Records excerpted from a collection
------------------------------------------------

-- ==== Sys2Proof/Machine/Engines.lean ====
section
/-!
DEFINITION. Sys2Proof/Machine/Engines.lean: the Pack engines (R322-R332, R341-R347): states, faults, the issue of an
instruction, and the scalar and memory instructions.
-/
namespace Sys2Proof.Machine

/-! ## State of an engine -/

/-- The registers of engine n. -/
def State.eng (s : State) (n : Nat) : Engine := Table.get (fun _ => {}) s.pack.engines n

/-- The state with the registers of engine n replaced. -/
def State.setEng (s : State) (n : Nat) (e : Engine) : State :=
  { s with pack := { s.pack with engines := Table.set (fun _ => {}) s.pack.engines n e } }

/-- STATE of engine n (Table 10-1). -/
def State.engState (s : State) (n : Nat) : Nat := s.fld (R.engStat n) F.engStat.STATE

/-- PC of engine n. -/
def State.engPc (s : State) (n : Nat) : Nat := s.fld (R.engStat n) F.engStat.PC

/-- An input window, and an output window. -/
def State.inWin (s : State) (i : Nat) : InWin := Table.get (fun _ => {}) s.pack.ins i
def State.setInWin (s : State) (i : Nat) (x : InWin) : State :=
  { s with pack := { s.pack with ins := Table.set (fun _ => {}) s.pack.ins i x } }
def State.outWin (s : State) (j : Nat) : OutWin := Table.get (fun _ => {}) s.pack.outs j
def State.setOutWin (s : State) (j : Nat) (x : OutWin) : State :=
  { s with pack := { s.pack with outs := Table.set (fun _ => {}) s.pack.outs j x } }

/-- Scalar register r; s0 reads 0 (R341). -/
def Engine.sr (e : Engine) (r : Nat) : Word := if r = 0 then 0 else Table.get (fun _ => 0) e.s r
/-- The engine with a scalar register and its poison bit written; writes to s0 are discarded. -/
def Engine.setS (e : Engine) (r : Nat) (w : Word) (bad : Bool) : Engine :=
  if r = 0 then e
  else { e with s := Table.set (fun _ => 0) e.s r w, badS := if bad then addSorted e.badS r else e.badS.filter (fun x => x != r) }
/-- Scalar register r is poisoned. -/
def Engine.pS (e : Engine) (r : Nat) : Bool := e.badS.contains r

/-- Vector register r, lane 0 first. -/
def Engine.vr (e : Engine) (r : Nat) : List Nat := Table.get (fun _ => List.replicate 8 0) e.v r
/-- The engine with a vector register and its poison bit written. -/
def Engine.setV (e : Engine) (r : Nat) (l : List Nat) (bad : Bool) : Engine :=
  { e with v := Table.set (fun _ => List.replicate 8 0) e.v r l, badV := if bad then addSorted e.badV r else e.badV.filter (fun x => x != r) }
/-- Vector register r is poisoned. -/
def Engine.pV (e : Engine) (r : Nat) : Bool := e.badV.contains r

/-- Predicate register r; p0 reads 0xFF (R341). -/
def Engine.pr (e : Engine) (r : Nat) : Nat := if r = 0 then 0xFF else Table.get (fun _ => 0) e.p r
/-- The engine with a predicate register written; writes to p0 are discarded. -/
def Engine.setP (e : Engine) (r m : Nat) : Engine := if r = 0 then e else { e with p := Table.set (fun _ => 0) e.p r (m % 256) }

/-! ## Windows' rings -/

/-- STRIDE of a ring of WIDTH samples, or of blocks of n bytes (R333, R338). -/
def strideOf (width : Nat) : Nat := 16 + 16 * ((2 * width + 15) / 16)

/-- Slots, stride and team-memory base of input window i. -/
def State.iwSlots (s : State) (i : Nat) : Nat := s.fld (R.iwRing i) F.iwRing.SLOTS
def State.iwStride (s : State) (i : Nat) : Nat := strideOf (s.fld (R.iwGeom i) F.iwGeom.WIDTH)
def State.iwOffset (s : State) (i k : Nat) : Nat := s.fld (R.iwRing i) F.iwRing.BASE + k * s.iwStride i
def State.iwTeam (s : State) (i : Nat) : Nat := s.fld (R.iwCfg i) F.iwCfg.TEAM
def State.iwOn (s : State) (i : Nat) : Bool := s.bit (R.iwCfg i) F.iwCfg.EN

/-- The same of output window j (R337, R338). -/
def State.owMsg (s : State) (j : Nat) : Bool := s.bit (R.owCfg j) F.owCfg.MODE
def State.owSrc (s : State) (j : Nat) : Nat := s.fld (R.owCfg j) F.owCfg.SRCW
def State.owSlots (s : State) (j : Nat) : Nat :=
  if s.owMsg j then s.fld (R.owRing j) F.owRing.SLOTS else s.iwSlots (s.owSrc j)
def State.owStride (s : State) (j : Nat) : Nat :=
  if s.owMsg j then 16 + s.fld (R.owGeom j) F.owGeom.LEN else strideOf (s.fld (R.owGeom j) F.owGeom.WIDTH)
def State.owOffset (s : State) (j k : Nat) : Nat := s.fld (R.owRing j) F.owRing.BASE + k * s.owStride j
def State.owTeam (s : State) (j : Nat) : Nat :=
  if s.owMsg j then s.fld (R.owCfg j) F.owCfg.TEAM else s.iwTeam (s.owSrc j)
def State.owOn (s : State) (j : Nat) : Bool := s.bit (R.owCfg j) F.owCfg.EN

------------------------------------------------

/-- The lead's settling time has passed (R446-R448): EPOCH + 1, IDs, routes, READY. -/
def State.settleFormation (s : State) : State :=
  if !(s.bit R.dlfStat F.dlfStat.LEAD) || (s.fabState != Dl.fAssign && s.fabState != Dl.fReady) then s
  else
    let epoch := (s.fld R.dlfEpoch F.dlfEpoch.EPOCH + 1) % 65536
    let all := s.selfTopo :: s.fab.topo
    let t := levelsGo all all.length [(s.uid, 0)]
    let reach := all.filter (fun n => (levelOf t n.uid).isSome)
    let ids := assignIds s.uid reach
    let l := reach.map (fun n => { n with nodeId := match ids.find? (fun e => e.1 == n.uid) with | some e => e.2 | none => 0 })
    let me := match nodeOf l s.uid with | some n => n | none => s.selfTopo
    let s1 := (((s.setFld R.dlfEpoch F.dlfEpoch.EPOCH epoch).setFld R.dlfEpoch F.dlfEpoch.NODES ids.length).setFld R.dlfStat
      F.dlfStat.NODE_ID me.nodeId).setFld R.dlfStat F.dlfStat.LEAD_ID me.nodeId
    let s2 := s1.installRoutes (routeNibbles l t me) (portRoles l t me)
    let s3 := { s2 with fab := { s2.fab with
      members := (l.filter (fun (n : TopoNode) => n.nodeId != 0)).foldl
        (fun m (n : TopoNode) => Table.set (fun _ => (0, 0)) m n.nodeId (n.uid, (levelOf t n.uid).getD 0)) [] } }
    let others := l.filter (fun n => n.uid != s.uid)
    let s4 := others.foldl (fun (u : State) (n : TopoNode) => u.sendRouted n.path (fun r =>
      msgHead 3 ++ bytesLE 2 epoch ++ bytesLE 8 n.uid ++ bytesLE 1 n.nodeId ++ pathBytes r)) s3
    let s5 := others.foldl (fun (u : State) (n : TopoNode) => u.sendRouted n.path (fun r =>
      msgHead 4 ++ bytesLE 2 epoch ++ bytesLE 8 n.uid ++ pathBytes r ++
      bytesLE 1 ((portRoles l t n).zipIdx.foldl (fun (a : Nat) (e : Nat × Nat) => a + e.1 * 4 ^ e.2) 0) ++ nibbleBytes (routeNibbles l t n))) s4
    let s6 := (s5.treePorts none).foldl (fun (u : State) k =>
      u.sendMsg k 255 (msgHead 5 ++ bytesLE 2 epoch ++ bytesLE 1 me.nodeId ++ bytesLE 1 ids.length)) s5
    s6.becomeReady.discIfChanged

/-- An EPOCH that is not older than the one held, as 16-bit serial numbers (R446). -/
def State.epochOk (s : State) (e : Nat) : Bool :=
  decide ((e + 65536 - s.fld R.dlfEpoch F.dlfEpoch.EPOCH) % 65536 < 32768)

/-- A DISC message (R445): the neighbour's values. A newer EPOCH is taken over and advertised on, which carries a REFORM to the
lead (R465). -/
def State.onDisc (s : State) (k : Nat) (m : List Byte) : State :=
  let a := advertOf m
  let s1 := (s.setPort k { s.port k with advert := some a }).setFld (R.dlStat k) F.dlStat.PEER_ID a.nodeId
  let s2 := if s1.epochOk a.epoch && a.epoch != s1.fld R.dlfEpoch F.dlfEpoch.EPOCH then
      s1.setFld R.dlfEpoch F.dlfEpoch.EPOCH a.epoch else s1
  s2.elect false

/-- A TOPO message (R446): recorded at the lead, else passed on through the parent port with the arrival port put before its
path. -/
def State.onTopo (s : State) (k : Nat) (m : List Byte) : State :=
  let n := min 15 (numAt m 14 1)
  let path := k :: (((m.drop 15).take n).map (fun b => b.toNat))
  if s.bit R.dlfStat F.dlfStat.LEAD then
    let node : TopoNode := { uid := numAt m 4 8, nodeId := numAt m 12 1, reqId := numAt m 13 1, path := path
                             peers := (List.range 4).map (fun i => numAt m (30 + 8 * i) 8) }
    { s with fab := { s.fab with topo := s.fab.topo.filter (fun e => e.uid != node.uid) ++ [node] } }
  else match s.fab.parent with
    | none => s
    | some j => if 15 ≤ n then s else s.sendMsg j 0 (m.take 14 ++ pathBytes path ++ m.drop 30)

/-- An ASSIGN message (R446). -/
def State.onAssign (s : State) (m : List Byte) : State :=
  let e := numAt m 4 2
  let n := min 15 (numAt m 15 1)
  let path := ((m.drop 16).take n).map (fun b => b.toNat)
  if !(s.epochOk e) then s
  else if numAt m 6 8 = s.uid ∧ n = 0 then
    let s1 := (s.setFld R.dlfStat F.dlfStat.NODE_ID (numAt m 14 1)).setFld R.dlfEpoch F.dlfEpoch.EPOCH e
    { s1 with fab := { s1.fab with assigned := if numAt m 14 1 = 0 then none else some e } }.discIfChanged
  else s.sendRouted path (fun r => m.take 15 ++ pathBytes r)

------------------------------------------------

As listed above, the lines from the line with "def State.owTeam (s" to the line with "def State.owOn (s" are to be echoed exactly, with both ends included and nothing added.

# WRITTEN ANSWER
def State.owTeam (s : State) (j : Nat) : Nat :=
  if s.owMsg j then s.fld (R.owCfg j) F.owCfg.TEAM else s.iwTeam (s.owSrc j)
def State.owOn (s : State) (j : Nat) : Bool := s.bit (R.owCfg j) F.owCfg.EN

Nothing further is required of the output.